- _Work to be completed_:
What lines in the listing below hold the string "capturing"? Please copy them out.

[[ Records for this exercise open ]]

-- ==== Sys2Proof/Machine/Snippets.lean ====
section
/-! DEFINITION. Chapter 7: taking a snippet slot, capture, cutting, segments, freeing, and the message SNIP. -/

namespace Sys2Proof.Machine

/-! ## Slots (R141, R150) -/

/-- Triples copied so far. -/
def SnipSlot.captured (x : SnipSlot) : Nat := x.triples.length

/-- The number of the snippet's triple 0. -/
def SnipSlot.start (x : SnipSlot) : Nat := x.onset.idx - x.preCount

/-- The number of the next triple to copy. -/
def SnipSlot.nextIdx (x : SnipSlot) : Nat := x.start + x.captured

/-- The number of the span's last triple (R143). -/
def SnipSlot.spanEnd (x : SnipSlot) : Nat := x.onset.idx + x.post - 1

/-- The planned length (section 7.1). -/
def SnipSlot.planned (x : SnipSlot) : Nat := x.preCount + x.post

/-- A FILLING slot whose capture completes is READY; any other keeps its state (R146, R150). -/
def SnipState.completed : SnipState → SnipState
  | .filling => .ready
  | x => x

/-- Capture is complete at the planned length (R146). -/
def SnipSlot.finish (x : SnipSlot) : SnipSlot := { x with length := x.planned, complete := true, state := x.state.completed }

/-- The cut: the length becomes the captured count (R150). -/
def SnipSlot.cutNow (x : SnipSlot) : SnipSlot :=
  { x with length := x.captured, complete := true, cut := true, state := x.state.completed }

/-- The slot copies a triple, and is complete when that was the span's last (R146). -/
def SnipSlot.copy (x : SnipSlot) (t : Triple) : SnipSlot :=
  let y := { x with triples := x.triples ++ [⟨t.raw, t.time⟩] }
  if y.captured = y.planned then y.finish else y

/-- The slot is still capturing. -/
def SnipSlot.capturing (x : SnipSlot) : Bool := x.state != .free && !x.complete

/-! ## Taking a slot (R142 to R145) -/

/-- The forward copy: triples below number `limit`, stopping before a DISC triple other than triple 0 (R144). -/
def SnipSlot.copyHeld (r : Ring) (limit : Nat) : Nat → SnipSlot → SnipSlot
  | 0, x => x
  | n + 1, x =>
    let t := r.read x.nextIdx
    if decide (x.nextIdx < limit) && !x.complete && (x.captured == 0 || !t.disc) then copyHeld r limit n (x.copy t) else x

/-- The slot of a pick: backward copy, then forward copy, up to the boundary when it is late (R142 to R145). A late slot whose
copies do not complete it is cut at once (R145, log 22); `true` says so. Where the onset triple has itself been overwritten, the
walk stops at once and the pre count is 0 (log 33). -/
def SnippetStore.capture (st : SnippetStore) (r : Ring) (p : Pick) : SnipSlot × Bool :=
  let back := r.walkBack (st.settings.pre + 1) p.onset.idx []
  let late := match st.boundary with
    | none => false
    | some b => decide (p.onset.idx < b)
  let limit := if late then st.boundary.getD r.written else r.written
  let x : SnipSlot :=
    { state := .filling
      pick := p.number
      pre := st.settings.pre
      post := st.settings.post
      size := st.settings.size
      onset := p.onset
      preCount := back.length - 1
      length := 0
      complete := false
      cut := false
      triples := back.dropLast.map fun t => ⟨t.raw, t.time⟩ }
  let x := SnipSlot.copyHeld r limit st.settings.post x
  if late && !x.complete then (x.cutNow, true) else (x, false)

/-- The lowest FREE slot (R142). -/
def SnippetStore.lowestFree (st : SnippetStore) : Option (Fin 8) := slotNumbers.find? fun n => (st.slots.get n).state == .free

/-- One more cut counted in snippet_cut. -/
def State.countCut (s : State) : State :=
  { s with counters := { s.counters with snippetCut := ctr s.counters.snippetCut 1 } }

/-- Slot `n` is taken for a pick (R142). -/
def State.takeSlot (s : State) (n : Fin 8) (p : Pick) : State :=
  let (x, wasCut) := s.snips.capture s.ring p
  let s := { s with snips := { s.snips with slots := s.snips.slots.set n x } }
  if wasCut then s.countCut else s

/-- Slot `n` becomes FREE (R152). -/
def State.freeSlot (s : State) (n : Fin 8) : State :=
  { s with snips := { s.snips with slots := s.snips.slots.set n .reset } }

/-! ## Capture and cutting (R146, R150, R151) -/

/-- Slot `n` is offered triple `idx`: it copies it, or is cut by a DISC triple, when it is its next (R146). -/
def State.offerSlot (s : State) (idx : Nat) (t : Triple) (n : Fin 8) : State :=
  let x := s.snips.slots.get n
  if x.capturing && decide (x.nextIdx = idx) then
    if t.disc then ({ s with snips := { s.snips with slots := s.snips.slots.set n x.cutNow } }).countCut
    else { s with snips := { s.snips with slots := s.snips.slots.set n (x.copy t) } }
  else s

/-- The store takes the next ring triple (R146). -/
def State.snippetTriple (s : State) : State :=
  if s.snips.feed.tripleReady s.ring then
    let idx := s.snips.feed.taken
    let t := s.ring.read idx
    slotNumbers.foldl (fun s n => s.offerSlot idx t n) { s with snips := { s.snips with feed := s.snips.feed.takeTriple } }
  else s

/-- SNIPPET_TRIPLE (R146). -/
def execSnippetTriple (s : State) : Answer := .next (s.live State.snippetTriple)

/-- Slot `n` is cut if its capture is incomplete (R150). -/
def State.cutSlot (s : State) (n : Fin 8) : State :=
  let x := s.snips.slots.get n
  if x.capturing then ({ s with snips := { s.snips with slots := s.snips.slots.set n x.cutNow } }).countCut else s

/-- A signal of any cause taken: every incomplete slot is cut in order, and the boundary is set to the newest triple written
(R151, log 9). -/
def State.snippetSignal (s : State) : State :=
  match s.snips.feed.signalReady with
  | none => s
  | some _ =>
    let s := slotNumbers.foldl State.cutSlot { s with snips := { s.snips with feed := s.snips.feed.takeSignal } }
    { s with snips := { s.snips with boundary := some s.ring.written } }

/-- SNIPPET_DISCONTINUITY (R151, R180). -/
def execSnippetDiscontinuity (s : State) : Answer := .next (s.live fun s => s.snippetSignal.finishFlush)

/-! ## Segments (R147 to R149) -/

/-- The number of the segment that carries LAST, once the length is fixed: a cut at a multiple of the size has a closing
segment (R147). -/
def SnipSlot.lastSegment (x : SnipSlot) : Nat :=
  if x.cut then x.length / x.size else (x.length + x.size - 1) / x.size - 1

/-- Segment `k` is available (R148). -/
def SnipSlot.available (x : SnipSlot) (k : Nat) : Bool :=
  decide ((k + 1) * x.size ≤ x.captured) || (x.complete && decide (k = x.lastSegment))

/-- Segment `k` carries LAST (R147). -/
def SnipSlot.isLast (x : SnipSlot) (k : Nat) : Bool := x.complete && decide (k = x.lastSegment)

/-- The triples of segment `k` (R147). -/
def SnipSlot.segment (x : SnipSlot) (k : Nat) : List SnipTriple := (x.triples.drop (k * x.size)).take x.size

/-- The first triple time of segment `k`; a closing segment carries the time of the last captured triple (R149). -/
def SnipSlot.segmentTime (x : SnipSlot) (k : Nat) : Nat :=
  match (x.segment k).head?, x.triples.getLast? with
  | some t, _ => t.time
  | none, some t => t.time
  | none, none => 0

/-! ## SNIP (R153) -/

/-- SNIP's fields: pre, post, segment size. -/
def snipFields (m : InMsg) : List Nat := takeFields [1, 2, 1] m.body

/-- The snippet settings with the received fields stored (R153). -/
def SnipSettings.store (p : SnipSettings) (fs : List Nat) : SnipSettings where
  pre := setting fs 0 0 255 p.pre
  post := setting fs 1 1 511 p.post
  size := setting fs 2 4 24 p.size

/-- The pair check: pre + post at most 512 (R153). -/
def SnipSettings.pairs (p : SnipSettings) : SnipSettings := { p with post := min p.post (512 - p.pre) }

/-- A received SNIP field was clamped (R153). -/
def snipClamped (fs : List Nat) : Bool := outside fs 1 1 511 || outside fs 2 4 24

/-- SNIP is taken. -/
def takeSnip (m : InMsg) (s : State) : State :=
  let fs := snipFields m
  let stored := s.snips.settings.store fs
  ackSettings m (snipClamped fs || stored.pairs != stored) fs.length
    { s with snips := { s.snips with settings := stored.pairs } }

/-- SNIP. -/
def execSnip (s : State) : Answer := .next (s.live fun s => s.decode (fun m => m.code == 0x14) always takeSnip)

end Sys2Proof.Machine
end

[[ Records for this exercise closed ]]

- _Response to the task_:
/-- The slot is still capturing. -/
def SnipSlot.capturing (x : SnipSlot) : Bool := x.state != .free && !x.complete
  if x.capturing && decide (x.nextIdx = idx) then
  if x.capturing then ({ s with snips := { s.snips with slots := s.snips.slots.set n x.cutNow } }).countCut else s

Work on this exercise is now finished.